• [Collected data entries]:
***
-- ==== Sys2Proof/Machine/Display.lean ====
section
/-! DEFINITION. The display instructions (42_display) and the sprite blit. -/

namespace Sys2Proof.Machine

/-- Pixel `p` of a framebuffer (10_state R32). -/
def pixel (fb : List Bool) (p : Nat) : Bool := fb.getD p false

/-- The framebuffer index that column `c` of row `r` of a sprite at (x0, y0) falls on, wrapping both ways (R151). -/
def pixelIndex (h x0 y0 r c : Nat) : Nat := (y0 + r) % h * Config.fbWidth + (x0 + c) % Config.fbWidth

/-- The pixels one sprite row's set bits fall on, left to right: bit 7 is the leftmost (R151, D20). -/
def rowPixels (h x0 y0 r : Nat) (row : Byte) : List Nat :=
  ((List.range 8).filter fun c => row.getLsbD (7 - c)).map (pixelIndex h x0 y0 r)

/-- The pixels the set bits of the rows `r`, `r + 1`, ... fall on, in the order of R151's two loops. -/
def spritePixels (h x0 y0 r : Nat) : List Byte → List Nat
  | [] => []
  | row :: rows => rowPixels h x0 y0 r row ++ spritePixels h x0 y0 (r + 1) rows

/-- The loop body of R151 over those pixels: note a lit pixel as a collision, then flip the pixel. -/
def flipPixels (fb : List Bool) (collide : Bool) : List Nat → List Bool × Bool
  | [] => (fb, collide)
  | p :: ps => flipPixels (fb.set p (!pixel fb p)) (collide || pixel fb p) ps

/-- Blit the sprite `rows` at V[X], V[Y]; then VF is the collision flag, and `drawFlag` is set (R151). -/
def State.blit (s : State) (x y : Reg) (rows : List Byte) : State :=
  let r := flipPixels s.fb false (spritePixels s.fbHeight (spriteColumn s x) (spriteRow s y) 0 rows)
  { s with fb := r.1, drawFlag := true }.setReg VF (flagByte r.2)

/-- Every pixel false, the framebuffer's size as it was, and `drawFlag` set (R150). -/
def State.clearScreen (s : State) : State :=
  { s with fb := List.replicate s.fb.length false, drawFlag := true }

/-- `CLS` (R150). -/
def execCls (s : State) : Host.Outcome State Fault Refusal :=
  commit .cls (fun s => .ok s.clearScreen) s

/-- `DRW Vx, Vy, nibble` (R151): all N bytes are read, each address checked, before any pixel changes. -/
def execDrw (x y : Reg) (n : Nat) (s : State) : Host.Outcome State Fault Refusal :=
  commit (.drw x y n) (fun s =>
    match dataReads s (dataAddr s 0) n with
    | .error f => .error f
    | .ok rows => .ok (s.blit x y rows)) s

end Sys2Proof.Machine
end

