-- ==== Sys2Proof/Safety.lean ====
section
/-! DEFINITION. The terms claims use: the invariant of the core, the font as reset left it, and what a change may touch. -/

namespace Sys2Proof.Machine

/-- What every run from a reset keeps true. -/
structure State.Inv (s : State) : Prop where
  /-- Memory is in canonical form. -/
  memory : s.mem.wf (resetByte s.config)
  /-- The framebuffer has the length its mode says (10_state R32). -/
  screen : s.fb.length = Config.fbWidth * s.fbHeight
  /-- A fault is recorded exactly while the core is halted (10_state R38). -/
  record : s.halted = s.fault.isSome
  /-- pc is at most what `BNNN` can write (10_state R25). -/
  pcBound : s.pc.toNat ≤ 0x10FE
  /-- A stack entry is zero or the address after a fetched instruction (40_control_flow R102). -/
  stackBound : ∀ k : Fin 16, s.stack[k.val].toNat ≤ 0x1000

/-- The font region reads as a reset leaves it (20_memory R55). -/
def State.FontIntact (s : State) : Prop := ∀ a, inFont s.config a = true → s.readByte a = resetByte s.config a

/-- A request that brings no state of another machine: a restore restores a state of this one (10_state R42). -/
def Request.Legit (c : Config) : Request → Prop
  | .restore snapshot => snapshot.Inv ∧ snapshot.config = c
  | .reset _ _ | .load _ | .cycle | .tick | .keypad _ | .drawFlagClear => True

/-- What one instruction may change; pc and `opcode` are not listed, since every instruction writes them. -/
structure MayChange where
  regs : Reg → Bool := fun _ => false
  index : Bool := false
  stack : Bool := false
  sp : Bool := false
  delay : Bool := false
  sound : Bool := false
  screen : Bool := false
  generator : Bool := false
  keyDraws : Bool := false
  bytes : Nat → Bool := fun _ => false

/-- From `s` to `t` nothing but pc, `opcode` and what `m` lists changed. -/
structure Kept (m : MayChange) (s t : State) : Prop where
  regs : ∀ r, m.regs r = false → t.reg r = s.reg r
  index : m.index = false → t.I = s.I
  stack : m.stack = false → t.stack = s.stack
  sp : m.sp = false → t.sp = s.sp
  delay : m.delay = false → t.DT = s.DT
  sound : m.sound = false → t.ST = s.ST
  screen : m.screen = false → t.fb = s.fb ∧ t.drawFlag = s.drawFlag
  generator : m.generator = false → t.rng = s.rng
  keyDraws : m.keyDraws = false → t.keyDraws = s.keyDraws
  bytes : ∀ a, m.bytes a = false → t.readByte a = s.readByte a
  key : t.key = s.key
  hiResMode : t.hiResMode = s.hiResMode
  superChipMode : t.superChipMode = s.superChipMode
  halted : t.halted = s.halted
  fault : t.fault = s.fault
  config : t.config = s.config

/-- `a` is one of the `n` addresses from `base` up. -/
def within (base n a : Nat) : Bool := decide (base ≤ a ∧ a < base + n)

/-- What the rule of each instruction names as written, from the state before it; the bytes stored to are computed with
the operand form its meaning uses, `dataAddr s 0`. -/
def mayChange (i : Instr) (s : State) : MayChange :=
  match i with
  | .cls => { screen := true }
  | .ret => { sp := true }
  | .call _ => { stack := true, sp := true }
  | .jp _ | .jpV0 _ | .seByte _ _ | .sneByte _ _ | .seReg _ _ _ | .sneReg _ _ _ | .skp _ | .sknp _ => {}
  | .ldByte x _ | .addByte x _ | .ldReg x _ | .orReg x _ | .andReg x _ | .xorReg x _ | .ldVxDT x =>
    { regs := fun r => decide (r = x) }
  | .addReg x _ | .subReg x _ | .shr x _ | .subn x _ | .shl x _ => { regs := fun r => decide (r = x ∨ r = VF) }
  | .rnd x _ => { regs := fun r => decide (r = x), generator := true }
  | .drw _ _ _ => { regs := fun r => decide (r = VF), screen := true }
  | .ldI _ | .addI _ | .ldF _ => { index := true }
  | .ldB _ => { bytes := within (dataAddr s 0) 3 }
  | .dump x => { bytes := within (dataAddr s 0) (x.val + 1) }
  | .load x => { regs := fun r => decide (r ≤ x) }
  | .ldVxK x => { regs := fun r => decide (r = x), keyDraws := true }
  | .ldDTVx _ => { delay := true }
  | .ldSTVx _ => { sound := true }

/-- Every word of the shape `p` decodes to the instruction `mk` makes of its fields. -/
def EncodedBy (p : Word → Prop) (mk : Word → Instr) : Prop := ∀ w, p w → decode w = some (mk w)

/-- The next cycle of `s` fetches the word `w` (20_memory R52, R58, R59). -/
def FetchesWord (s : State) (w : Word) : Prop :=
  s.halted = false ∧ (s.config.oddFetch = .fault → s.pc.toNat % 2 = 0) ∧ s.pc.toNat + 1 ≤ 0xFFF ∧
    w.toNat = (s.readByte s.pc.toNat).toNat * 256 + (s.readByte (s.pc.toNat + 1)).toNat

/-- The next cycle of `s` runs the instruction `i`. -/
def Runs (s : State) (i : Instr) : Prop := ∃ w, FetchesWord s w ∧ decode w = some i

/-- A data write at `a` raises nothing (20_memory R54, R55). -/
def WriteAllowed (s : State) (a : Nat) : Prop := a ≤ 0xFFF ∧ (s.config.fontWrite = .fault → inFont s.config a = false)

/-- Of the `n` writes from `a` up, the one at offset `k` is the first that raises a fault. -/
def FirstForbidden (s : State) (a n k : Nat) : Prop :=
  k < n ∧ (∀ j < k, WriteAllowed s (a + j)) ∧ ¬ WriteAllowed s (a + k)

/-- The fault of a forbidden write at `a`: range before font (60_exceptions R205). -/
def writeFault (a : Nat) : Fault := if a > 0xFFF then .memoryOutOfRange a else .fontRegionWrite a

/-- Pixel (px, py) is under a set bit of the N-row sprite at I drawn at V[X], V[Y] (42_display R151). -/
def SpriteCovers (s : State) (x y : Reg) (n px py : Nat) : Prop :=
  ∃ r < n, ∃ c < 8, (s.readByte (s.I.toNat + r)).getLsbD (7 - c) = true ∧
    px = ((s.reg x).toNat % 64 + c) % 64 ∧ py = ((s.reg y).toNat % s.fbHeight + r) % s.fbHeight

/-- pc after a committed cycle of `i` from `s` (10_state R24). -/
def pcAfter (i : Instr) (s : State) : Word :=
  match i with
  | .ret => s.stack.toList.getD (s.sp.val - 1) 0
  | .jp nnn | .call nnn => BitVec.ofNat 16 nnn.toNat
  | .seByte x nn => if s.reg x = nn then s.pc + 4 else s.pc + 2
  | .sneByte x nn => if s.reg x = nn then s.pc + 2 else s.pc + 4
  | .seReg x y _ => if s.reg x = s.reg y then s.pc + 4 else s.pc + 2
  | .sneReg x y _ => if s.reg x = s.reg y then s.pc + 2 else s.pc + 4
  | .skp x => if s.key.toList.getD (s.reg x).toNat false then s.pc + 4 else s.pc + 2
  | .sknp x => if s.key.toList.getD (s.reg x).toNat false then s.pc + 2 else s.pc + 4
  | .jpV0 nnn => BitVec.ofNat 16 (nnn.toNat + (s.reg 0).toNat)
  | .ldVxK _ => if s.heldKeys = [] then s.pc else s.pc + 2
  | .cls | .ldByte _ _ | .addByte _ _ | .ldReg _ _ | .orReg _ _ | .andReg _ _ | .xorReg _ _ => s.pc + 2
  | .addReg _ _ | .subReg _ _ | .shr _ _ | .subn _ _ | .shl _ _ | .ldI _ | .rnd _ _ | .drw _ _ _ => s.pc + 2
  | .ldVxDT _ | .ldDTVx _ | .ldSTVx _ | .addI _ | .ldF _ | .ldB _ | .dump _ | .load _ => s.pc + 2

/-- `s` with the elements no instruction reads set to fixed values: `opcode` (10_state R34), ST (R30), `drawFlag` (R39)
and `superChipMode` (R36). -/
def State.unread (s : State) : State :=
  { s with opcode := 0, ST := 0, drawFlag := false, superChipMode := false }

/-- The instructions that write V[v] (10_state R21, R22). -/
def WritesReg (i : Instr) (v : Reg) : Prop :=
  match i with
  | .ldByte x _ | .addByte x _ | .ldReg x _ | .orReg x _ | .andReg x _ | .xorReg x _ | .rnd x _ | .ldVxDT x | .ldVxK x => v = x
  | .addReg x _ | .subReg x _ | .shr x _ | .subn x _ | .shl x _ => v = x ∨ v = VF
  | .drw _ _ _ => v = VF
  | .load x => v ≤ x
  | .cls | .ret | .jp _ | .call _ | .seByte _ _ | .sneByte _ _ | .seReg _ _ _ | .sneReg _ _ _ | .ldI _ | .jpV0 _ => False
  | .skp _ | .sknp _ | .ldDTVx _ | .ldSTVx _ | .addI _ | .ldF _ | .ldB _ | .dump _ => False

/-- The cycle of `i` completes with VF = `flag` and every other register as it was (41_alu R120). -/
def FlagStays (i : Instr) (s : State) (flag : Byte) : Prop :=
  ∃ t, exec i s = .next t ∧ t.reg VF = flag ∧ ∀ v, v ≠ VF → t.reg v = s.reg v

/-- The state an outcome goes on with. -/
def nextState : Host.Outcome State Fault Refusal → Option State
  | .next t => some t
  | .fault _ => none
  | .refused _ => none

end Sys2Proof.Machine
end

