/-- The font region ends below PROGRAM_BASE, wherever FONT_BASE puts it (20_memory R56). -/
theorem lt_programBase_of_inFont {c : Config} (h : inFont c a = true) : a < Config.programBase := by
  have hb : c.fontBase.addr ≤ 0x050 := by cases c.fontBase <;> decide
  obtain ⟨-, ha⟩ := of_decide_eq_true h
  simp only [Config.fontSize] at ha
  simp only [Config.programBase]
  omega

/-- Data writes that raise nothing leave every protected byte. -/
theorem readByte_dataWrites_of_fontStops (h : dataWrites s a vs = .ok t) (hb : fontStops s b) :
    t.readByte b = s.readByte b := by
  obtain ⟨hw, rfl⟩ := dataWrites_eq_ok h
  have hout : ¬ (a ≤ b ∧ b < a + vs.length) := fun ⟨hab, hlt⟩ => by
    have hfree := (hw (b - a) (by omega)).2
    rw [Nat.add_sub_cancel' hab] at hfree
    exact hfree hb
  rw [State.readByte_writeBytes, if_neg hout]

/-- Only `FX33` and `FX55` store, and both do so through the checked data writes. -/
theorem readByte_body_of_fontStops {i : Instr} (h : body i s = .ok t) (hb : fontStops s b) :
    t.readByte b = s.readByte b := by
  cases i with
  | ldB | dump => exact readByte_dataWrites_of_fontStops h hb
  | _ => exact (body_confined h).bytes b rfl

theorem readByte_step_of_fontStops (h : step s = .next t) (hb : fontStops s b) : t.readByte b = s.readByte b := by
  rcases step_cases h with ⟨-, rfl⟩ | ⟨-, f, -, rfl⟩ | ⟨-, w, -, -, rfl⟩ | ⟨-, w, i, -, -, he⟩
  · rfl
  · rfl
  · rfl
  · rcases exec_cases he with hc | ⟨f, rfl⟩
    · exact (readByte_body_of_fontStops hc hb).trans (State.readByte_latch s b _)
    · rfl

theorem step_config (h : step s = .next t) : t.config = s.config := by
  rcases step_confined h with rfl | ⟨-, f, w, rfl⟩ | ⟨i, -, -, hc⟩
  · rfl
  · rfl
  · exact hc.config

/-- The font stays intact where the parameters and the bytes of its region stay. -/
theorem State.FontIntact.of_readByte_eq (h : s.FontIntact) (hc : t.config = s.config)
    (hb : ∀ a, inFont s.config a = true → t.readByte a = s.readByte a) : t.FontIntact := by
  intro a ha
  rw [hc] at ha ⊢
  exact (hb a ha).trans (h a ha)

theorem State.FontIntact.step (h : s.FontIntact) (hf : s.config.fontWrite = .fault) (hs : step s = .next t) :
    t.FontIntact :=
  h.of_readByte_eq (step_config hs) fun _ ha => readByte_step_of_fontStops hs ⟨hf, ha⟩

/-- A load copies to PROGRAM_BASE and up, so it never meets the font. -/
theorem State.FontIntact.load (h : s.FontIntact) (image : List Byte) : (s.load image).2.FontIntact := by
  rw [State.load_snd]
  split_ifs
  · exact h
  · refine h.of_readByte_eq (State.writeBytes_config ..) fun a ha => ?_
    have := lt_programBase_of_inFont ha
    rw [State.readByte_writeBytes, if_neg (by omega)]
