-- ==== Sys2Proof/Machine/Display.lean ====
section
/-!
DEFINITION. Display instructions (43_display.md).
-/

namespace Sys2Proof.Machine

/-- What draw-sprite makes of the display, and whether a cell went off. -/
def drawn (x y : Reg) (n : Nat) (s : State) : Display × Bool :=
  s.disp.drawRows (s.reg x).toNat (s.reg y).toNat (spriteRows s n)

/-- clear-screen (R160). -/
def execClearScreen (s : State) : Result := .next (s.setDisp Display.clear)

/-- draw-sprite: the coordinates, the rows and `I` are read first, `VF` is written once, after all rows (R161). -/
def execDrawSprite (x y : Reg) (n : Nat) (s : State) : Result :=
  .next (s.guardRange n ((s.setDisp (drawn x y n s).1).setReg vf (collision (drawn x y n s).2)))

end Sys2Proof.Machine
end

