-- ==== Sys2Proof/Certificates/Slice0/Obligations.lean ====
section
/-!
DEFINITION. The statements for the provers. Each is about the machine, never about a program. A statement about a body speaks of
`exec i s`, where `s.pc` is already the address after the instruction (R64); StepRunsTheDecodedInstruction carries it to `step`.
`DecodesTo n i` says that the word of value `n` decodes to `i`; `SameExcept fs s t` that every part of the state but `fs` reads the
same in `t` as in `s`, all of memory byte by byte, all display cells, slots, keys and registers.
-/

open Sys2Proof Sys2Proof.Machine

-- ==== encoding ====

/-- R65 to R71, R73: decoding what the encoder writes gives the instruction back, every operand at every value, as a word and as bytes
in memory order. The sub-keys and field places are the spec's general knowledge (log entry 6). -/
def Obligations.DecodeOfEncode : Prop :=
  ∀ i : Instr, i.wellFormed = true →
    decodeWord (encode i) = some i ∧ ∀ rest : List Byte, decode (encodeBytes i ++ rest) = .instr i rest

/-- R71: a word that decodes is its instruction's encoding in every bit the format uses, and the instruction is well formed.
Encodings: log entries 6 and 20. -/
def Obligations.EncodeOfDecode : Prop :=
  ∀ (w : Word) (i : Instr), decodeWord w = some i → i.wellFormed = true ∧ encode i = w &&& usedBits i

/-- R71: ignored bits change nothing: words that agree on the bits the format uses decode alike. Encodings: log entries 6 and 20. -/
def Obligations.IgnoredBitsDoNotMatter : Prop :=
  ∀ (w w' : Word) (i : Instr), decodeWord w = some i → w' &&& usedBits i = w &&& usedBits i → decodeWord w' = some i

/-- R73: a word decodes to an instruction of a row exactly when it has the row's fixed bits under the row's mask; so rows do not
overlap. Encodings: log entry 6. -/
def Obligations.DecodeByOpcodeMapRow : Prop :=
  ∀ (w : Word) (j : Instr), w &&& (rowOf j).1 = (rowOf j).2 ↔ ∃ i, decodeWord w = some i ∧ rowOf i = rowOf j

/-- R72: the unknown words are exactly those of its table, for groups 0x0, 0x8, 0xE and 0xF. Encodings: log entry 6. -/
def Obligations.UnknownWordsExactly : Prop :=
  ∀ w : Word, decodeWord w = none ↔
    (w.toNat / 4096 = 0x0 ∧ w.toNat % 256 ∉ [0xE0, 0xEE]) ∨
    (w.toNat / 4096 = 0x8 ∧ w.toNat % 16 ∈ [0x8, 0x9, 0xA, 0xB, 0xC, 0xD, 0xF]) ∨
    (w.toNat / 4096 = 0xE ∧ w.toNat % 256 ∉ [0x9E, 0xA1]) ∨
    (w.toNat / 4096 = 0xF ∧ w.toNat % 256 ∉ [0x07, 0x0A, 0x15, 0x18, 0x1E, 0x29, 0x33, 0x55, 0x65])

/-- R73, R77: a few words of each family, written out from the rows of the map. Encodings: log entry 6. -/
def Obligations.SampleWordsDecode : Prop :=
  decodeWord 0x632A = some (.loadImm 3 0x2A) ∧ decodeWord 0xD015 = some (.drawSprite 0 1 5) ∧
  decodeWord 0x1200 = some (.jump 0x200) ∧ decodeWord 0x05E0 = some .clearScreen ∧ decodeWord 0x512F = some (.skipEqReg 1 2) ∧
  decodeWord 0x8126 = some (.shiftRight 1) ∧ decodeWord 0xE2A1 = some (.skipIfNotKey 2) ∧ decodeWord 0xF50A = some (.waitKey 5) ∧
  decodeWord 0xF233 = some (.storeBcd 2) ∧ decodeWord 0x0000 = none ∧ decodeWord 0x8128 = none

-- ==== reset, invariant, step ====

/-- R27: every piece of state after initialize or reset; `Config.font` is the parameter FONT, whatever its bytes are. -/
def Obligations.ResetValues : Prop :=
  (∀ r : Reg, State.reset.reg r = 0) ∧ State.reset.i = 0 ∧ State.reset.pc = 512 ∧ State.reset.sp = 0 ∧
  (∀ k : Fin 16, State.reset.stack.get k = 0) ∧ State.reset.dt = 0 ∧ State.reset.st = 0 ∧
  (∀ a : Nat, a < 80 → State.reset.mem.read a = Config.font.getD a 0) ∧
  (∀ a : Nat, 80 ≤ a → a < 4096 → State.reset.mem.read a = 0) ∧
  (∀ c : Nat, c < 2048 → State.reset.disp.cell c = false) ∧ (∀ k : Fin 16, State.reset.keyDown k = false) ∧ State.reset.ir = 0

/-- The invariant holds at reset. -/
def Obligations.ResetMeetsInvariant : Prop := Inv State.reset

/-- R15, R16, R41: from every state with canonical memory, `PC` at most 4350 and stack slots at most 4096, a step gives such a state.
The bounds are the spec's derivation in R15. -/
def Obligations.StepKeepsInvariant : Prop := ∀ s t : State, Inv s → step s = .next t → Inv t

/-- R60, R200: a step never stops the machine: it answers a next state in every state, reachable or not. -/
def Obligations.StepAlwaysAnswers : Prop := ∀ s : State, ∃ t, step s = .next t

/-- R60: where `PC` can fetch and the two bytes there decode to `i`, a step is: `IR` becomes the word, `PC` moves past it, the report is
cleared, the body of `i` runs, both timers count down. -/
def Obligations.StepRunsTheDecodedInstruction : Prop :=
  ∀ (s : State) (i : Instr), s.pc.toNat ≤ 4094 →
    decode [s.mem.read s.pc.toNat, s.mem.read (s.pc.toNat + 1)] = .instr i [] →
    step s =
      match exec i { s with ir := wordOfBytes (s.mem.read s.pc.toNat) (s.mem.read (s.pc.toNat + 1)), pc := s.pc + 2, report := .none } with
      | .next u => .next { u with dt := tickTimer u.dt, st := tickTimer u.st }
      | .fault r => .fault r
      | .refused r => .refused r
***
• [Task objective]: Copy the entries above exactly, but only from the line holding "simp only [Config.programBase]" through the line holding "data writes. -/", both included.

• [Answer to this problem]:
  simp only [Config.programBase]
  omega

/-- Data writes that raise nothing leave every protected byte. -/
theorem readByte_dataWrites_of_fontStops (h : dataWrites s a vs = .ok t) (hb : fontStops s b) :
    t.readByte b = s.readByte b := by
  obtain ⟨hw, rfl⟩ := dataWrites_eq_ok h
  have hout : ¬ (a ≤ b ∧ b < a + vs.length) := fun ⟨hab, hlt⟩ => by
    have hfree := (hw (b - a) (by omega)).2
    rw [Nat.add_sub_cancel' hab] at hfree
    exact hfree hb
  rw [State.readByte_writeBytes, if_neg hout]

/-- Only `FX33` and `FX55` store, and both do so through the checked data writes. -/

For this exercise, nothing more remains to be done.